The EuroCham BCI found that 38% wanted to maintain their level of investment and 36% were looking to increase their investments in Vietnam, down from 52% last quarter. The result also showed 22% were looking to scale down their overall investment in the country, up from 13% last quarter.

Answering the Daily’s questions about investment before launch of the White Book 2012, the EuroCham Chairman Cany said EuroCham believed that whilst there may be an impact from external factors, such as "imported" inflation and the current Eurozone debt crisis, many of the reasons for European investors’ declining FDI in Vietnam were to be found in the aforesaid structural issues, besides the lower-than-expected performance of State-owned enterprises. 
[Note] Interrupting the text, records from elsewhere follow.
/-- The columns of a unit that the byte enables name. -/
def unitCols (unit en : Nat) : List Nat := (maskList en 64).map fun i => 64 * unit + i

/-- How each named byte of a row reads. -/
def State.readCells (s : State) (pc b prow : Nat) (cols : List Nat) : List (Nat × ByteRead) :=
  cols.map fun col => let (d, c) := s.cell (cellAddr pc b prow col); (col, decodeByte d c)

/-- The outcome over the bytes of a unit: UE before POISON before CORRECTED (R263). -/
def outcomeOf (l : List (Nat × ByteRead)) : Nat :=
  if l.any fun e => e.2 = .ue then outUe
  else if l.any fun e => e.2 = .poison then outPoison
  else if l.any fun e => match e.2 with | .corrected _ _ => true | _ => false then outCorrected
  else outClean

/-- The value a byte reads as: a poisoned or uncorrectable byte reads 0. -/
def ByteRead.val : ByteRead → Nat
  | .clean v => v
  | .corrected v _ => v
  | _ => 0

/-- How many bytes were corrected. -/
def correctedBytes (l : List (Nat × ByteRead)) : Nat :=
  (l.filter fun e => match e.2 with | .corrected _ _ => true | _ => false).length

/-- The syndrome bits of the first beat of a unit that has a nonzero syndrome, and that beat. -/
def State.firstSynd (s : State) (pc b prow unit : Nat) : Option (Nat × Nat) :=
  ((List.range 8).map fun beat =>
    (beat, (List.range 8).foldl (fun a k =>
      let (d, c) := s.cell (cellAddr pc b prow (64 * unit + 8 * beat + k)); a + syndBits d c * 2 ^ (5 * k)) 0)).find?
    fun e => e.2 ≠ 0

/-- The bytes of a unit after the read, 0 where not enabled. -/
def unitBytes (unit : Nat) (l : List (Nat × ByteRead)) : Bytes :=
  (List.range 64).map fun i =>
    match l.find? fun e => e.1 = 64 * unit + i with
    | some e => BitVec.ofNat 8 e.2.val
    | none => 0

/-- Bring the row of an access to be open: a hit is counted, any other opens the row (R244, Table 9-10). -/
def State.openFor (s : State) (pc b r req : Nat) : State :=
  let s := (s.wakePc pc req).withDrv { s.drv with moved := s.drv.moved + 1 }
  if (s.bk pc b).openRow = some r then (s.count (F.MEM_HITS_COUNT (pc / 2) (pc % 2)) 1).cenPc pc 4 1
  else s.activate pc b r req

/-- The request sampler of the channel (R408): one request in SAMPLE_N is kept, the newest 64. -/
def State.sampleReq (s : State) (pc : Nat) (q : MemReq) : State :=
  let n := s.get F.CEN_SAMPLE_SAMPLE_N
  let c := pc / 2
  let k := Tbl.get s.cen.sampled 0 c + 1
  if n = 0 then s
  else if k < n then s.withCen { s.cen with sampled := Tbl.set s.cen.sampled 0 c k }
  else
    let old := Tbl.get s.cen.samples [] c
    let lat := min (Config.freeMeasure s.freeCtr) 2047
    let v := q.req + 64 * b2n q.wr + 128 * (pc % 2) + 256 * q.bank + 4096 * q.row + 2 ^ 27 * q.unit + 2 ^ 31 * lat +
      2 ^ 42 * min (s.pc pc).queue.length 63
    (s.withCen { s.cen with
      sampled := Tbl.set s.cen.sampled 0 c 0,
      samples := Tbl.set s.cen.samples [] c ((v :: old).take 64),
      overrun := if 64 ≤ old.length then Tbl.set s.cen.overrun false c true else s.cen.overrun }).drawn 1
“Overall, we can see that Vietnam’s current woes, combined with a difficult macroeconomic situation in Europe and beyond, have caused many investors to review their predictions of the country's prospects,” EuroCham Executive Director Dühn said. “The long-standing issues mentioned above as well as lack of reforms in the education sector and infrastructure bottlenecks are now being raised and seen as a serious obstacle much more than before. Other ASEAN countries, such as Indonesia, may soon overtake Vietnam in terms of competitiveness if these fundamental issues are not addressed quickly.” 

In addition to addressing the issues mentioned above, Dühn said EuroCham also expected that an EU-Vietnam free trade agreement would help increase European investment in both quantity and quality. 

“EU enterprises will increasingly perceive Vietnam as their ASEAN hub or even headquarters, from which they can service efficiently both ASEAN markets and neighboring countries like Japan, China and India,” Dühn said.

Such an FTA will enable Vietnam to benefit from high-quality imports and increased technology transfer. Increased high-quality imports will in turn help upgrade the quality of Vietnam’s exports so that Vietnamese enterprises will be able to improve their competitiveness in the long term. But, EuroCham urged efficient enforcement of intellectual property rights protection to encourage companies to transfer their technology and high-tech knowledge to this country.

Therefore, Dühn said EuroCham believed that now is the time to kick off official negotiations to conclude the FTA after more than 20 months since the first talks between the EU and Vietnam. He added EuroCham was ready to advice on specific contents of a future FTA and assist the authorities with the recommendations from the private sector side.